The Mudcat Café TM
Thread #5512   Message #419110
Posted By: aussiebloke
16-Mar-01 - 11:49 AM
Thread Name: Origin: All for Me Grog
Subject: RE: All for me grog
G'day...

From the Aussie version above: (thanks Alan)

So it's hang yer jolly grog, yer hocussed shanty grog
The beer that is loaded with tobacco
Graftin' humour I am in, and I'll stick the peg right in
And settle down once more to some hard yakka.


The reference to tobacco here is in relation to the grog-sellers practice of adding tobacco to alcohol (hocussed grog), which would apparently knock you out. When the shearer woke up in the morning, he was told he had shouted drinks all around, and had spent his whole seasons paycheck on drinks in one not so memorable night. The process was referred to as 'lambing down' and is a common theme in Aussie folk songs.

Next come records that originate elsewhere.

/-- Bytes of the fronthaul buffers (R230). -/
def fhBufSize : Nat := 6 * 2 ^ 20

/-- A message for a slot buffer: its window, then its sections (R232). (log 74: DEDUCED) -/
def State.rxMessage (s : State) (c a : Nat) (ts : Int) (h : UHead) (m : EMsg) (size : Nat) : State :=
  match s.uPlace c ts h with
  | none => s
  | some slot =>
    if ts < s.rxOpenAt c slot h.sym then s.rxCount c slot 0 1 0 0
    else if s.rxCloseAt c slot h.sym ≤ ts then s.rxCount c slot 1 0 0 0
    else
      let s := if (s.rxSlot? c slot).isNone then s.rxAssign c (s.rxBuf c slot) else s
      match s.rxSlot? c slot with
      | none => s
      | some b =>
        if h.sym < b.closed then s.rxCount c slot 1 0 0 0
        else
          let (gap, s) := s.trackSeq m.pcid m.seq
          let s := s.rxCount c slot 0 0 0 gap
          let s := s.modRxSlot c slot fun b =>
            { b with held := b.held.set (fun _ => 0) h.sym (b.held.get (fun _ => 0) h.sym + size) }
          s.rxSections c a slot h.sym m.body

/-! ## Symbol close (R236-R238) -/

/-- Sum of re² + im² over the samples of grid bytes. -/
def energy (bs : List Byte) : Nat := (prbSamples bs).foldl (fun e x => e + (x * x).toNat) 0

/-- Capped to `w` bits. -/
def capTo (w v : Nat) : Nat := min v (2 ^ w - 1)

/-- PRBs that a section sent covered for the symbol and stream. -/
def RxCell.covered (x : RxCell) (slot : Int) (l a n : Nat) : Bool :=
  x.cover.any fun v => v.slot == slot && v.stream == a && decide (v.sym0 ≤ l) && decide (l < v.sym0 + v.syms)
    && decide (v.prb0 ≤ n) && decide (n < v.prb0 + v.prbs)

/-- Write symbol l of stream a, and its measurement record. (log 76: DEDUCED) -/
def State.closeStream (s : State) (c : Nat) (slot : Int) (l a : Nat) : State :=
  match s.rxCell? c, s.rxSlot? c slot with
  | some x, some b =>
    let nprb := s.fld FHE_CRX_CFG.NPRB c
    let streams := s.fld FHE_CRX_CFG.S c
    let base := s.rxBase c (s.rxBuf c slot)
    let ds := (List.range nprb).map fun n => b.prbs.find? (prbKey l a n)
    let bytes := ds.flatMap fun d => d.getD (List.replicate 48 0#8)
    let got := (ds.filter Option.isSome).length
    let miss := ((List.range nprb).filter fun n => (b.prbs.find? (prbKey l a n)).isNone && x.covered slot l a n).length
    let (ok, s) := s.rxPut c (base + gridOff streams nprb l a 0) bytes
    let rssi := if ok then (ds.map fun d => energy (d.getD [])).foldl (· + ·) 0 else 0
    let r := bytesOf 6 rssi ++ bytesOf 2 got ++ bytesOf 2 miss ++ bytesOf 2 (capTo 16 (b.sats.get (fun _ => 0) (l * 32 + a)))
      ++ List.replicate 4 0#8
    let (ok2, s) := s.rxPut c (base + gridSize (s.cellGrid c).symsPerSlot streams nprb + 16 * (l * streams + a)) r
    let s := s.modRxSlot c slot fun b => { b with missing := b.missing + miss, fault := b.fault + b2n (!(ok && ok2)) }
    let s := s.incSat FHE_CRX_CNT2.PRB_MISSING miss c
    if ok ∧ ok2 then s else s.event evFheWrFault (s.fld FHE_CRX_PTN.PTN c) c [w32 l, w32 a]
  | _, _ => s

/-- The slot summary (R236). (log 76: DEDUCED) -/
def State.summary (s : State) (c : Nat) (b : RxSlot) : List Byte :=
  let (f, k) := (s.cellGrid c).split b.slot
  bytesOf 2 (sfnOf f) ++ bytesOf 1 k ++ bytesOf 1 b.closed ++ bytesOf 4 (capTo 32 b.missing) ++ bytesOf 2 (capTo 16 b.late)
    ++ bytesOf 2 (capTo 16 b.early) ++ bytesOf 2 (capTo 16 b.dup) ++ bytesOf 2 (capTo 16 b.gap) ++ bytesOf 4 (capTo 32 b.sat)
    ++ bytesOf 4 (capTo 32 b.fault) ++ bytesOf 4 b.closeTs ++ List.replicate 36 0#8

/-- The last symbol of a slot has closed: its summary is written. -/
def State.closeSlot (s : State) (c : Nat) (x : RxSlot) : State :=
  let b := s.rxBuf c x.slot
  let (ok, s) := s.rxPut c (s.rxBase c b + s.summaryOff c) (s.summary c x)
  if x.mine then s.putRxSum c b { slot := x.slot, closed := true, bytes := s.summaryLeft c b ok (s.summary c x) } else s

/-- The window of the next symbol of a cell closes: the symbol is completed, and its buffer's semaphore gains 1.
(log 76: DEDUCED) -/
def State.symbolClose (s : State) (c : Nat) : State :=
  let l := (s.cellGrid c).symsPerSlot
  match s.rxCell? c with
  | none => s
  | some x =>
    match x.slots.find? fun b => decide (b.closed < l) with
    | none => s
    | some b =>
      let sym := b.closed
      if ¬s.rxOn c ∨ (s.now : Int) < s.rxCloseAt c b.slot sym then s
      else
        let s := forEach (List.range (s.fld FHE_CRX_CFG.S c)) (fun a s => s.closeStream c b.slot sym a) s
        let s := s.modRxSlot c b.slot fun b =>
          { b with closed := sym + 1, closeTs := stamp32 s.now, held := b.held.del sym,
                   prbs := b.prbs.keep fun k => decide ((sym + 1) * 32 * 512 ≤ k) }
        let s := match s.rxSlot? c b.slot with
          | some b => if sym + 1 = l then s.closeSlot c b else s
          | none => s
        let (f, k) := (s.cellGrid c).split b.slot
        let s := ((s.setFld FHE_CRX_STAT.SFN (sfnOf f) c).setFld FHE_CRX_STAT.SLOT k c).setFld FHE_CRX_STAT.SYMBOL sym c
        let s := match s.rxCell? c with
          | some x =>
            s.putRxCell c { x with slots := x.slots.filter (fun y => y.mine || decide (y.closed < l)),
                                   cover := if sym + 1 = l then x.cover.filter (fun v => decide (b.slot < v.slot)) else x.cover }
          | none => s
        (s.syncRx c).signal (s.fld FHE_CRX_SEM.CLUSTER c) (s.fld FHE_CRX_SEM.FIRST c + s.rxBuf c b.slot) 1

/-! ## Receive jobs (R240-R245, R254) -/

/-- The slot of a header position, resolved at submission. -/
def State.airSlot (s : State) (c pos at' : Nat) : Int :=
  let g := s.cellGrid c
  g.join (g.resolveFrame at' (bits pos 31 22) (bits pos 21 15) 0 0) (bits pos 21 15)

/-- Bits set among the low `n` of a number. -/
def popcount (n x : Nat) : Nat := (bitsSet n x).length

/-- A semaphore entry whose reserved bits are zero and whose COUNT is not zero where it is valid (R78). -/
def semOk (e : Nat) : Bool := bits e 30 28 == 0 && bits e 15 12 == 0 && (!semV e || semCount e != 0)

/-- Every byte from `a` up to `b` is zero. -/
def zeroIn (e : List Byte) (a b : Nat) : Bool := ((e.take b).drop a).all (· == 0#8)

/-- A PUSCH entry in range (R242). -/
def puschOk (nprb l : Nat) (e : List Byte) : Bool :=
  let f := field e
  let layers := f 7 1
  let tp := bit (f 9 1) 7
  let hop := bit (f 14 1) 1
  let ptrs := bit (f 14 1) 2
  decide (f 2 2 < 512) && decide (f 4 2 < 512) && decide (1 ≤ f 4 2) && decide (f 4 2 ≤ 275) && decide (f 2 2 + f 4 2 ≤ nprb)
    && decide (1 ≤ f 6 1 / 16) && decide (f 6 1 / 16 ≤ 14) && decide (f 6 1 % 16 + f 6 1 / 16 ≤ l)
    && decide (1 ≤ layers) && decide (layers ≤ 4)
    && ((f 8 1 == 1 && tp) || f 8 1 == 2 || f 8 1 == 4 || f 8 1 == 6 || f 8 1 == 8) && bits (f 9 1) 5 4 != 0
    && decide (f 10 2 < 4096) && popcount 12 (f 10 2) == layers && decide (f 14 1 < 8) && decide (f 15 1 < 16)
    && decide (f 16 2 ≤ 1023) && decide (f 18 2 < 512) && (hop || f 18 2 == 0)
    && decide (f 20 4 ≤ 16777216) && decide (f 36 2 ≤ 1706) && decide (f 38 2 ≤ 1706) && decide (f 40 2 ≤ 1706)
    && (f 36 2 != 0 || f 24 4 == 0) && (f 38 2 != 0 || f 28 4 == 0) && (f 40 2 != 0 || f 32 4 == 0)
    && f 42 2 == 0 && semOk (f 48 4) && decide (f 52 4 < 64) && (ptrs || f 52 4 == 0) && zeroIn e 56 64

/-- A PUCCH entry in range (R243). -/
def pucchOk (e : List Byte) : Bool :=
  let f := field e
  let fmt := f 0 1 % 8
  let n := f 1 1 / 16
  let short := fmt == 0 || fmt == 2
  let uci := bits (f 10 2) 10 0
  let hop := bit (f 0 1) 3
  decide (f 0 1 < 32) && decide (fmt ≤ 4) && (!bit (f 0 1) 4 || fmt == 3 || fmt == 4)
    && (if short then decide (1 ≤ n) && decide (n ≤ 2) else decide (4 ≤ n) && decide (n ≤ 14))
    && decide (f 2 2 < 512)
    && (if fmt = 2 ∨ fmt = 3 then decide (1 ≤ f 4 1) && decide (f 4 1 ≤ 16) else f 4 1 == 1)
    && decide (f 5 1 % 16 ≤ 11) && decide (f 5 1 / 16 ≤ 6) && decide (f 6 2 < 512) && (hop || f 6 2 == 0)
    && decide (f 8 2 ≤ 1023) && bits (f 10 2) 14 11 == 0
    && (if fmt ≤ 1 then decide (1 ≤ uci) && decide (uci ≤ 2) else decide (1 ≤ uci) && decide (uci ≤ 1706))
    && (f 12 4 == 0 || (decide (2 ≤ fmt) && decide (12 ≤ uci))) && semOk (f 20 4) && zeroIn e 26 32

/-- Sizes of a unit's blocks, in order (R244). -/
def puschSizes (e : List Byte) : List Nat :=
  let part := fun (bits' g : Nat) => if 12 ≤ field e bits' 2 then [field e g 4] else []
  (if field e 20 4 = 0 then [] else [field e 20 4]) ++ part 36 24 ++ part 38 28 ++ part 40 32 ++ [32]
def pucchSizes (e : List Byte) : List Nat := (if field e 12 4 = 0 then [] else [field e 12 4]) ++ [16]

/-- A unit before its entries are checked: number, first entry, block sizes, semaphore entry. -/
structure UnitSpec where
  u : Nat
  first : Nat
  sizes : List Nat
  sem : Nat
deriving DecidableEq, Repr

/-- No two of the ranges share an entry. -/
def apart : List UnitSpec → Bool
  | [] => true
  | u :: us => (us.all fun v => decide (u.first + u.sizes.length ≤ v.first) || decide (v.first + v.sizes.length ≤ u.first)) && apart us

Mark Gregory's excellent Aussie song site provides the musical notation, and he lists the song title as 'Across the Western Plains', he provides these notes:
First printed in the Bulletin in May 1916.
Reworked from a sailor's song 'Noggin Boots' or 'Across the Western Ocean'
This version from the singing of A.L.Lloyd who writes "Sung straight the song never seemed to me wildly exiting, but once I heard a drunken shearer named White sing it on a station near Bethungra NSW, in a way that would make the hair stand on end."